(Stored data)
----------

-- ==== Sys2Proof/Safety.lean ====
section
/-! DEFINITION. Safety.lean: what counts as a legal state and a safe run, and the words the statements use: when an
instruction runs, what its result leaves, and the tables of what each instruction may change. -/

namespace Sys2Proof.Machine

/-! ### Legal states and runs -/

/-- The mode field of the CPSR names one of the seven modes (R58). -/
def State.legalMode (s : State) : Prop := (Mode.ofCode (psrMode s.cpsr)).isSome = true

/-- No unallocated bit of the CPSR or of an SPSR is 1 (R56), and every SPSR names a mode (R58). -/
def State.legalPsrs (s : State) : Prop :=
  s.cpsr &&& (psrMasks s.arch).unalloc = 0 ∧
  ∀ m x, s.spsr.get m = some x → x &&& (psrMasks s.arch).unalloc = 0 ∧ (Mode.ofCode (psrMode x)).isSome = true

/-- The memory and the set of written addresses are in canonical form. -/
def State.canonical (s : State) : Prop := Memory.wf s.mem = true ∧ AddrSet.wf s.written = true

/-- Every written address holds a value (R93: a store gives the bytes it marks a value). -/
def State.writtenHeld (s : State) : Prop := ∀ a ∈ s.written, (Memory.read s.mem a).isSome = true

/-- At most one mark of the global monitor is this processor's (R120). -/
def State.ownMarkUnique (s : State) : Prop := (s.globalMonitor.filter (fun g => g.pid == 0)).length ≤ 1

/-- In ARM state the pc is word-aligned (R48, R105). -/
def State.pcAligned (s : State) : Prop := s.bitT = false → s.bitJ = false → s.pc.extractLsb' 0 2 = 0

/-- Between steps the hazard of R630 is armed or absent, and absent at ARMv6. -/
def State.hazardSettled (s : State) : Prop := s.bankHazard ≠ .live ∧ (s.isV6 = true → s.bankHazard = .none)

/-- The invariant of the machine: what every step keeps. -/
structure State.WellFormed (s : State) : Prop where
  mode : s.legalMode
  psrs : s.legalPsrs
  memory : s.canonical
  written : s.writtenHeld
  ownMark : s.ownMarkUnique
  pc : s.pcAligned
  hazard : s.hazardSettled

/-- A step of `s` goes on: no fault and no refusal. -/
def State.goesOn (s : State) : Prop := ∃ t, step s = .next t

/-- `t` is reached from `s` by steps that all go on. -/
inductive Reaches : State → State → Prop where
  | here (s : State) : Reaches s s
  | step {s t u : State} (first : step s = .next t) (rest : Reaches t u) : Reaches s u

/-! ### When an instruction runs and what it leaves -/

/-- An instruction of condition `c` runs in `s`: its condition passes and the address after it exists (R45, R46). -/
abbrev State.runs (s : State) (c : Cond) : Prop := conditionPassed c s = true ∧ s.pc.toNat + 4 < 2 ^ 32

/-- `s` with the pc past the instruction (R45). -/
def State.past (s : State) : State := { s with pc := s.pc + 4 }

/-- `s` past an instruction that leaves `v` in register `rd` (not R15) of the current mode and `x` in the CPSR. -/
def State.result (s : State) (rd : Reg) (v x : Word) : State := ({ s.writeReg rd v with cpsr := x }).past

/-- `s` past an instruction that leaves a 64-bit value in `RdHi` and `RdLo` of the current mode. -/
def State.resultPair (s : State) (hi lo : Reg) (v : BitVec 64) : State :=
  ((s.writeReg lo (v.extractLsb' 0 32)).writeReg hi (v.extractLsb' 32 32)).past

/-- The instruction stops because its behaviour is UNPREDICTABLE (R20). -/
abbrev stopsAs (o : Out) (why : Unpredictable) : Prop := o = .fault (.unpredictable why)

/-- A PSR value with other condition flags. -/
def psrFlags (x : Word) (n z c v : Bool) : Word :=
  BitVec.ofBool n ++ (BitVec.ofBool z ++ (BitVec.ofBool c ++ (BitVec.ofBool v ++ x.extractLsb' 0 28)))

/-- A PSR value with bit 27, Q, set when `b` (R53). -/
def psrSticky (x : Word) (b : Bool) : Word := if b then x ||| 0x08000000 else x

----------

(Instructions to follow) What you return should be exactly the lines above, starting at the one with "written : s.writtenHeld" and ending at the one with "def psrFlags (x", and nothing else.

(Answer area)
  written : s.writtenHeld
  ownMark : s.ownMarkUnique
  pc : s.pcAligned
  hazard : s.hazardSettled

/-- A step of `s` goes on: no fault and no refusal. -/
def State.goesOn (s : State) : Prop := ∃ t, step s = .next t

/-- `t` is reached from `s` by steps that all go on. -/
inductive Reaches : State → State → Prop where
  | here (s : State) : Reaches s s
  | step {s t u : State} (first : step s = .next t) (rest : Reaches t u) : Reaches s u

/-! ### When an instruction runs and what it leaves -/

/-- An instruction of condition `c` runs in `s`: its condition passes and the address after it exists (R45, R46). -/
abbrev State.runs (s : State) (c : Cond) : Prop := conditionPassed c s = true ∧ s.pc.toNat + 4 < 2 ^ 32

/-- `s` with the pc past the instruction (R45). -/
def State.past (s : State) : State := { s with pc := s.pc + 4 }

/-- `s` past an instruction that leaves `v` in register `rd` (not R15) of the current mode and `x` in the CPSR. -/
def State.result (s : State) (rd : Reg) (v x : Word) : State := ({ s.writeReg rd v with cpsr := x }).past

/-- `s` past an instruction that leaves a 64-bit value in `RdHi` and `RdLo` of the current mode. -/
def State.resultPair (s : State) (hi lo : Reg) (v : BitVec 64) : State :=
  ((s.writeReg lo (v.extractLsb' 0 32)).writeReg hi (v.extractLsb' 32 32)).past

/-- The instruction stops because its behaviour is UNPREDICTABLE (R20). -/
abbrev stopsAs (o : Out) (why : Unpredictable) : Prop := o = .fault (.unpredictable why)

/-- A PSR value with other condition flags. -/
def psrFlags (x : Word) (n z c v : Bool) : Word :=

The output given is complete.